This document discusses Archimedes' principle and buoyancy. It explains that objects float if they displace a weight of fluid equal to their own weight, with the upward buoyant force equaling the weight of fluid displaced. Ships float because their shape displaces more water than a ball of the same weight, creating more upward buoyant force. Submarines and fish control their buoyancy through ballast tanks and swim bladders that alter their density.

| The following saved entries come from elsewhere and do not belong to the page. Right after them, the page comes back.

-- ==== Sys2Proof/Laws/State.lean ====
section
/-! SUPPORT. Each named update of State, field by field. -/

namespace Sys2Proof.Machine

section
variable (v : Word) (s : State)
@[simp] theorem State.setCmd_cfg : (s.setCmd v).cfg = s.cfg := rfl
@[simp] theorem State.setCmd_cmd : (s.setCmd v).cmd = v := rfl
@[simp] theorem State.setCmd_status : (s.setCmd v).status = s.status := rfl
@[simp] theorem State.setCmd_arg0 : (s.setCmd v).arg0 = s.arg0 := rfl
@[simp] theorem State.setCmd_arg1 : (s.setCmd v).arg1 = s.arg1 := rfl
@[simp] theorem State.setCmd_res0 : (s.setCmd v).res0 = s.res0 := rfl
@[simp] theorem State.setCmd_res1 : (s.setCmd v).res1 = s.res1 := rfl
@[simp] theorem State.setCmd_writer : (s.setCmd v).writer = s.writer := rfl
@[simp] theorem State.setCmd_reader : (s.setCmd v).reader = s.reader := rfl
@[simp] theorem State.setCmd_f : (s.setCmd v).f = s.f := rfl
@[simp] theorem State.setCmd_rbuf : (s.setCmd v).rbuf = s.rbuf := rfl
@[simp] theorem State.setCmd_xbuf : (s.setCmd v).xbuf = s.xbuf := rfl
@[simp] theorem State.setCmd_hostQueue : (s.setCmd v).hostQueue = s.hostQueue := rfl
@[simp] theorem State.setCmd_hostReads : (s.setCmd v).hostReads = s.hostReads := rfl
@[simp] theorem State.setCmd_resetDraw : (s.setCmd v).resetDraw = s.resetDraw := rfl
@[simp] theorem State.setCmd_tailDraw : (s.setCmd v).tailDraw = s.tailDraw := rfl
end

section
variable (v : Status) (s : State)
@[simp] theorem State.setStatus_cfg : (s.setStatus v).cfg = s.cfg := rfl
@[simp] theorem State.setStatus_cmd : (s.setStatus v).cmd = s.cmd := rfl
@[simp] theorem State.setStatus_status : (s.setStatus v).status = v := rfl
@[simp] theorem State.setStatus_arg0 : (s.setStatus v).arg0 = s.arg0 := rfl
@[simp] theorem State.setStatus_arg1 : (s.setStatus v).arg1 = s.arg1 := rfl
@[simp] theorem State.setStatus_res0 : (s.setStatus v).res0 = s.res0 := rfl
@[simp] theorem State.setStatus_res1 : (s.setStatus v).res1 = s.res1 := rfl
@[simp] theorem State.setStatus_writer : (s.setStatus v).writer = s.writer := rfl
@[simp] theorem State.setStatus_reader : (s.setStatus v).reader = s.reader := rfl
@[simp] theorem State.setStatus_f : (s.setStatus v).f = s.f := rfl
@[simp] theorem State.setStatus_rbuf : (s.setStatus v).rbuf = s.rbuf := rfl
@[simp] theorem State.setStatus_xbuf : (s.setStatus v).xbuf = s.xbuf := rfl
@[simp] theorem State.setStatus_hostQueue : (s.setStatus v).hostQueue = s.hostQueue := rfl
@[simp] theorem State.setStatus_hostReads : (s.setStatus v).hostReads = s.hostReads := rfl
@[simp] theorem State.setStatus_resetDraw : (s.setStatus v).resetDraw = s.resetDraw := rfl
@[simp] theorem State.setStatus_tailDraw : (s.setStatus v).tailDraw = s.tailDraw := rfl
end

section
variable (v : Word) (s : State)
@[simp] theorem State.setArg0_cfg : (s.setArg0 v).cfg = s.cfg := rfl
@[simp] theorem State.setArg0_cmd : (s.setArg0 v).cmd = s.cmd := rfl
@[simp] theorem State.setArg0_status : (s.setArg0 v).status = s.status := rfl
@[simp] theorem State.setArg0_arg0 : (s.setArg0 v).arg0 = v := rfl
@[simp] theorem State.setArg0_arg1 : (s.setArg0 v).arg1 = s.arg1 := rfl
@[simp] theorem State.setArg0_res0 : (s.setArg0 v).res0 = s.res0 := rfl
@[simp] theorem State.setArg0_res1 : (s.setArg0 v).res1 = s.res1 := rfl
@[simp] theorem State.setArg0_writer : (s.setArg0 v).writer = s.writer := rfl
@[simp] theorem State.setArg0_reader : (s.setArg0 v).reader = s.reader := rfl
@[simp] theorem State.setArg0_f : (s.setArg0 v).f = s.f := rfl
@[simp] theorem State.setArg0_rbuf : (s.setArg0 v).rbuf = s.rbuf := rfl
@[simp] theorem State.setArg0_xbuf : (s.setArg0 v).xbuf = s.xbuf := rfl
@[simp] theorem State.setArg0_hostQueue : (s.setArg0 v).hostQueue = s.hostQueue := rfl
@[simp] theorem State.setArg0_hostReads : (s.setArg0 v).hostReads = s.hostReads := rfl
@[simp] theorem State.setArg0_resetDraw : (s.setArg0 v).resetDraw = s.resetDraw := rfl
@[simp] theorem State.setArg0_tailDraw : (s.setArg0 v).tailDraw = s.tailDraw := rfl
end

Oil spills are contained by oil's lower density causing it to float on water.

2. Why do
ships float?

3. Archimedes
Principle
States that the upward buoyant
force that is exerted on an object
immersed in a fluid, whether fully
or partially submerged, is equal to
the weight of the fluid that the
object displaces
Buoyant Force (N) =
Weight of Liquid Displaced =
(Mass Liquid x 9.8m/s^2)

4. Buoyancy
• Definition: The upward
supportive force on an object in
a fluid
• The force of gravity acting
downward on a floating object
must be equal to the buoyant
force of the water acting
upwards
• If an object sinks, the force of
gravity is greater than the
buoyant force

5. Sinking vs Floating
Floating object:
Mass of Object (kg) = Mass of Liquid
Displaced (kg)
Weight of Object (N) = Weight of
displaced liquid (N)/Buoyant force (N)
Sinking object:
Mass of Object (kg) > Mass of Liquid
Displaced (kg)
Weight of Object (N) > Weight of
displaced liquid (N)/Buoyant force (N)

7. Example: If 100 kg of water is displaced by a floating object, the
buoyant force is equal to the weight of the water.
If the weight of the water displaced is 980N, then the
buoyant force is also 980N
Weight Water = Mass x Gravity (F = m x g)
= 100kg x 9.8m/s^2 = 980N

8. Shape & Buoyancy
• The ball and the ship have the
same weight – but the ball
sinks & ship floats – why?
• Because the shape of the ship
displaces more water than
the ball (the weight of the water
displaced is greater), more
upward buoyant force is
applied allowing the ship to
float

9. A boat has a weight of
1000N. When the boat is in
water, it can displace up to
500kg of water.
1. Will this boat sink or float?
2. What is the buoyant Force?
3. What is the maximum amount
of weight this boat can carry
before sinking?

10. Buoyancy
Applications:
Oil & Water
• Oil is less dense than water – so it
floats on water
• Difference in density helps during
oil spills
• Can scoop, suck or soak up much
of the oil on top of the water

11. Buoyancy
Applications: Fish
• Swim Bladder: a controllable, balloon-like
chamber that allows fish to alter their
buoyancy
• By changing amount of oxygen in bladder, fish
alter their density and ultimately how much
water they displace (changing their buoyancy)
• More oxygen in bladder = less dense =
higher float
• Less oxygen = less dense = more sinking

12. Buoyancy Applications:
Submarines
• Ballast Tanks:
Compartments in a ship or
submarine that take in
water to keep the ship
stable or help a submarine
dive below the surface

13. Boat
Challenge
Objective: Students will design and build
a boat using aluminum foil that can carry
the most weight while floating in water.
Materials: Aluminum foil
Best Design: Awarded to the boat with
the most innovative, aesthetically
pleasing, and well-executed design.
Carry the Most Weight: Awarded to the
boat that successfully carries the greatest
amount of weight while remaining afloat.